The Commerce release breaks the awards into several buckets: building reuse grants will back projects in Lexington, McAdenville and Reidsville, along with a rural health reuse effort in Taylorsville. Downtown and infrastructure grants will support communities including Badin and Asheboro. The largest single award - a $1,862,000 Community Development Block Grant to Hendersonville - will pay for a 20,000-linear-foot looped extension of a 12-inch water main serving a BorgWarner site. State officials say that project is expected to support roughly 378 jobs and about $100 million in private investment, according to the Department of Commerce.
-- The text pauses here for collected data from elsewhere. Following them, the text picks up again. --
/-- R74, R78, R169: firmware's answer to a parked warp. A served page's entries are written and the warp resumes
without its handler, with no charge for a context that is no virtual function's and for a second-stage fault, which
the host serves; a refusal enters the handler of PAGE, of QUOTA where the quota would be exceeded, or of PROT for a
second-stage fault. What a second-stage fault is charged and when a quota would be exceeded are the model's reading (log
entry 23). R170: without the emulation of an absent format the matrix queue moves on and the warp enters the FMT_ABSENT
handler; with it the command has its effect, or fails, once the slots it asks of the B-page purse are drawn (the model's
choice, log entry 24), and the warp goes on after its word. R82, R301: a peer package
that does not answer, as other storage in error, makes a load raise ECC_SCRATCH at its address; a command fails with
ENGINE; an update of a counter is given up and logged. A command is failed so where it is at an access to a peer
package, a counter's update where the counter is in one, and nothing else is. The causes of an unanswered peer are the
model's reading (log entry 44), and so is that a load waits for a held fence (log entry 87). -/
def Obligations.FirmwareAnswers : Prop :=
  (∀ (s : State) (k : Nat) (x : TrapRec), (s.warpAt k).parked = some (.page, x) →
    let w := s.warpAt k
    let ctx := (s.gridOf w.block).ctx
    let enter := fun (c : Cause) =>
      enterHandler (s.setWarp k { w with cause := (w.cause.extractLsb' 8 1 : BitVec 1) ++ c }) k { x with cause := c } c
    (wouldExceed s ctx x.addr = true → x.second = false →
      exec (.faultResolution (.warp k) .overQuota) s = .next (enter cQUOTA)) ∧
    exec (.faultResolution (.warp k) .declined) s = .next (enter (if x.second then cPROT else cPAGE)) ∧
    ∀ es, (s.ctxAt ctx).vf = 0 ∨ x.second = true →
      ∃ t, exec (.faultResolution (.warp k) (.served es)) s = .next t ∧
        t.mem = es.foldl (fun m e => writeBytes m e.1 (leBytes 8 e.2.toNat)) s.mem ∧ t.fns = s.fns ∧
        (x.replay = false → t.warpAt k =
          { w with sup := false, trap := none, parked := none, pc := x.resume, wait := x.wait }) ∧
        (x.replay = true → t.warpAt k =
          { w with
            sup := false, trap := none, parked := none, pc := w.rgn, dispatch := []
            dq := Vector.replicate 4 ⟨[], none⟩, xq := [], bq := [], held := [] })) ∧
  (∀ (s : State) (k : Nat) (c : Cmd) (x : TrapRec), headCmd s (coreOf k) 1 = some c → c.emul = true → c.warp = k →
    (s.warpAt k).parked = some (.format, x) → joinsOpen s (coreOf k) 1 c.seq = true →
    exec (.formatEmulation k false) s = .next (enterHandler (dropHead s (coreOf k) 1) k x cFMT_ABSENT) ∧
    let s0 := { s with asked := [] }
    let refused := Host.Outcome.refused (Refusal.notEnabled "FORMAT_EMULATION")
    (∀ u d v, cmdStart s0 (coreOf k) { c with emul := false } = .goes u d → Paid s u c v →
      exec (.formatEmulation k true) s =
        .next (resumeAfterFormat (dropHead (orFlags v { d with drawn := [] }) (coreOf k) 1) k x)) ∧
    (∀ u cause v, cmdStart s0 (coreOf k) { c with emul := false } = .fails u cause → Paid s u c v →
      exec (.formatEmulation k true) s = .next (resumeAfterFormat (failCmd v (coreOf k) 1 c cause) k x)) ∧
    ∀ u, (cmdStart s0 (coreOf k) { c with emul := false }).state = some u →
      Owing s0 u (coreOf k) 1 c c (exec (.formatEmulation k true) s) refused) ∧
  (∀ (s : State),
    (∀ k, (s.warpAt k).stat = .running → exec (.peerTimeout (.warp k)) s = .next { s with silent := some (.warp k) }) ∧
    (∀ core q c, headCmd s core q = some c →
      let next := fun (x : Option FaultTarget) => (cmdNext { s with silent := x } core c).failed
      let free := c.pageVa = none ∧ c.emul = false ∧
        (c.started = true ∨ (joinsOpen s core q c.seq = true ∧ seqBusy s core c = false))
      let atPeer := (∃ m ∈ c.moves, m.atPeer = true) ∨ (next (some (.cmd core q)) = true ∧ next none = false)
      (free → atPeer → exec (.peerTimeout (.cmd core q)) s = .next (failCmd s core q c cENGINE)) ∧
      (¬ (free ∧ atPeer) → exec (.peerTimeout (.cmd core q)) s = .refused (.notEnabled "PEER_TIMEOUT"))) ∧
    (∀ n p, s.pend[n]? = some p →
      let fails := fun (deaf : Bool) =>
        ∃ v, counterUpdate s { whoPart p.ctx with deaf := deaf } p.ctr p.bit = .failed v cECC_SCRATCH
      let u := { s with pend := s.pend.eraseIdx n }.log p.ctx (.counter p.record cECC_SCRATCH)
      (fails true → ¬ fails false →
        exec (.peerTimeout (.counter n)) s = .next (if p.bit.isSome then u else finishGrid u p.grid)) ∧
      (¬ fails true ∨ fails false →
        exec (.peerTimeout (.counter n)) s = .refused (.notEnabled "PEER_TIMEOUT"))) ∧
    (∀ (u : State) (d a : SReg) (imm : BitVec 13) (p : Spot), Ready s [a] → fenceHeld s s.me = false →
      resolve s (whoOf s s.cur s.me) .read 8 (s.sreg a + imm.signExtend 64) = (u, .ok p) → ¬ answers u p 8 →
      exec (.ldd d a imm) s = raiseScalar s u (.at cECC_SCRATCH (s.sreg a + imm.signExtend 64)) s.me.pc [] false) ∧
    (∀ (t : State) (pa : Nat) (dirty : List Dirty) (attr : BitVec 2) (by_ : Option TlbEntry) (n : Nat),
      paRange pa = .peer → t.silent = some (.warp t.cur) → ¬ answers t (.mem pa dirty attr by_) n))

/-- R130, R167: a cause in supervisor mode kills the block, and so does a word of the lane dispatch or of the queues
between the streams; that the log then has CAUSE's code and the word's address is the model's choice (log entry 100).
R42, R165: a scalar cause of a warp in user mode waits for its stroke to be committed and for the dispatched lane
blocks, pending until then, and is then taken, its word not executed again (the model's reading, log entry 75). R82,
R162, R172: the storage a word reads is checked first. A scalar source in error raises ECC_REG and is repaired to zero
when the cause is taken. -/
def Obligations.CausesMet : Prop :=
  (∀ (s : State) (r : Raise), s.me.sup = true → (s.blockAt s.me.block).killed = false →
    ∃ t, raised s r = .next t ∧ (t.blockAt s.me.block).killed = true ∧ (t.blockAt s.me.block).stopped = true ∧
      ∀ k, t.warpAt k = s.warpAt k) ∧
  (∀ (s : State) (a b k : SReg) (imm : BitVec 19) (uns : Bool) (size q : BitVec 2), canRun s = true → s.me.sup = true →
    ∀ i ∈ ([.lgo imm, .lgor a, .lwait, .dqpBroadcast a q, .dqpIota a b q, .dqld a b uns size q, .dqstrm a b k uns size q,
      .xqp a, .bqt imm, .bqf imm] : List Instr),
      exec i s = .next (killBlock s s.me.block (s.me.cause.extractLsb' 0 8) s.me.pc none)) ∧
  (∀ (s : State) (r : Raise), s.me.sup = false → (uncommitted s s.me).isSome = true ∨ s.me.dispatch ≠ [] →
    let x : ScalarFault := ⟨r.cause, r.addr, r.second, s.me.pc, [], (uncommitted s s.me).isSome, false⟩
    raised s r = .next (if s.me.fault = some x then { s with waited := true }
      else s.setMe { s.me with
        fault := some x, pass := 0, lastLane := false, yielded := false, waitFrom := none })) ∧
  (∀ (s : State) (x : ScalarFault), s.me.fault = some x →
    ((uncommitted s s.me).isSome = true ∨ (x.atOnce = false ∧ s.me.dispatch ≠ []) →
      scalarTurn s = .next { s with waited := true }) ∧
    (TakesNow s → x.regs = [] →
      scalarTurn s = raiseScalar s s ⟨x.cause, x.addr, 0, x.second⟩ x.resume [] false)) ∧
  (∀ (s : State) (d a b : SReg), canRun s = true → badSources s [a, b] ≠ [] →
    exec (.add d a b) s =
      raiseScalar s s (.plain cECC_REG) s.me.pc (badSources s [a, b]) false ∧
    ∀ (k r : Nat) (h : r < 64), ((repair s (.sreg k r)).warpAt k).s[r] = 0 ∧
      EccSite.sreg k r ∉ (repair s (.sreg k r)).poison)

/-! ### The machine as a whole -/

/-- R182, R193: where the four bytes at the pc, read through the tables, are the word of an instruction, a turn of its
warp's scalar stream is that instruction; where no walk gives the fetch, or the word is none, its warp meets the
fetch's cause or ILLEGAL (R181). R192: where code was written since the launch of its grid, the fetch may find the
bytes from before it as well; which of the two is free (log entry 69). R82, R301: a unit in a line in error, or in a
peer package that does not answer, raises ECC_SCRATCH. R140: a turn whose page walks the page-walker purses of their
domains cannot pay for in full waits; that a walk takes one slot is the model's choice (log entry 85).
R14, R182, R189: the same of the lane stream: the units at the address of the dispatched lane block whose words issue
next. -/
def Obligations.WordsOfATurn : Prop :=
  (∀ (s t : State) (k : Nat),
    let w := s.turnOf k
    let who := whoOf w w.cur w.me
    let pc := w.me.pc
    canRun w = true → w.me.fault = none → asyncFirst w w.me = false → addrClass pc = .translated →
    (∀ pa l, translate w who .fetch pc = (t, .ok (pa, l)) → tableAt pa = true →
      lineBad t pa 4 = false → who.deaf = false ∨ paRange pa ≠ .peer →
      let unit := fun (m : Tbl Byte) => BitVec.ofNat 32 (leNat (readBytes m pa 4))
      let new := unit t.mem
      let old := unit (t.gridOf w.me.block).code
      let runs := fun (v : State) (u : BitVec 32) => match decodeS u with
        | .ok i => exec i v
        | .error _ => raised v (.plain cILLEGAL)
      (new = old → rawTurn s k false = runs t new) ∧
      (new ≠ old → ∃ u, (u = new ∨ u = old) ∧ rawTurn s k false = runs { t with free := t.free + 1 } u)) ∧
    (∀ pa l, translate w who .fetch pc = (t, .ok (pa, l)) → tableAt pa = true →
      lineBad t pa 4 = true ∨ (who.deaf = true ∧ paRange pa = .peer) →
      rawTurn s k false = raiseScalar w t (.at cECC_SCRATCH pc) pc [] false) ∧
    (∀ r, translate w who .fetch pc = (t, .error r) → rawTurn s k false = raiseScalar w t r pc [] false)) ∧
  (∀ (s t : State) (k n : Nat) (d : Dispatch) (us : List (BitVec 32)) (i : Instr),
    let w := s.turnOf k
    canRun w = true → w.me.sup = false → w.me.laneFault = none → asyncFirst w w.me = false →
    w.me.laneBlock = some d → w.me.laneAt ≤ s.cycle →
    fetchLane w (whoOf w w.cur w.me) d.addr = (t, .ok us) → decodeLaneUnits us = .ok (i, n) →
    rawTurn s k true = exec i t) ∧
  (∀ (s t : State) (k : Nat) (lane : Bool), rawTurn s k lane = .next t →
    let bill := t.asked.map fun e => (e.1, e.2 - Tbl.get 0 (s.warpAt k).drawn e.1)
    let paid := ∀ e ∈ bill,
      let budget := (s.domainAt e.1).active[3].toNat
      e.2 = 0 ∨ budget = 0xFFFF ∨ (s.domainAt e.1).spent[3] + e.2 ≤ max 1 budget
    (t.waited = true ∨ t.asked = [] → warpTurn s k lane = .next t) ∧
    (t.waited = false → t.asked ≠ [] →
      (paid → warpTurn s k lane =
        .next ({ spendBill t bill with asked := [] }.setWarp k { t.warpAt k with drawn := [] })) ∧
      (¬ paid → warpTurn s k lane = .next { s.turnOf k with waited := true })))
State leaders tout rural momentum

“These grants contribute to our state’s positive momentum by making necessary infrastructure improvements that will bring good-paying jobs and help communities thrive,” Gov. Josh Stein said, as quoted by ABC11. Officials cast the awards as part of a broader push to modernize rural infrastructure and keep sites ready so smaller towns have a real shot at landing new private investment instead of watching it pass by.

What to watch next

From here, local governments will move into the less glamorous but crucial phase of contracting and starting site or utility work, on timelines that will differ from county to county. As projects come out of the ground, officials say hiring typically follows, with community colleges, county economic development offices and state workforce partners stepping in to help connect residents to the jobs the grants are meant to unlock.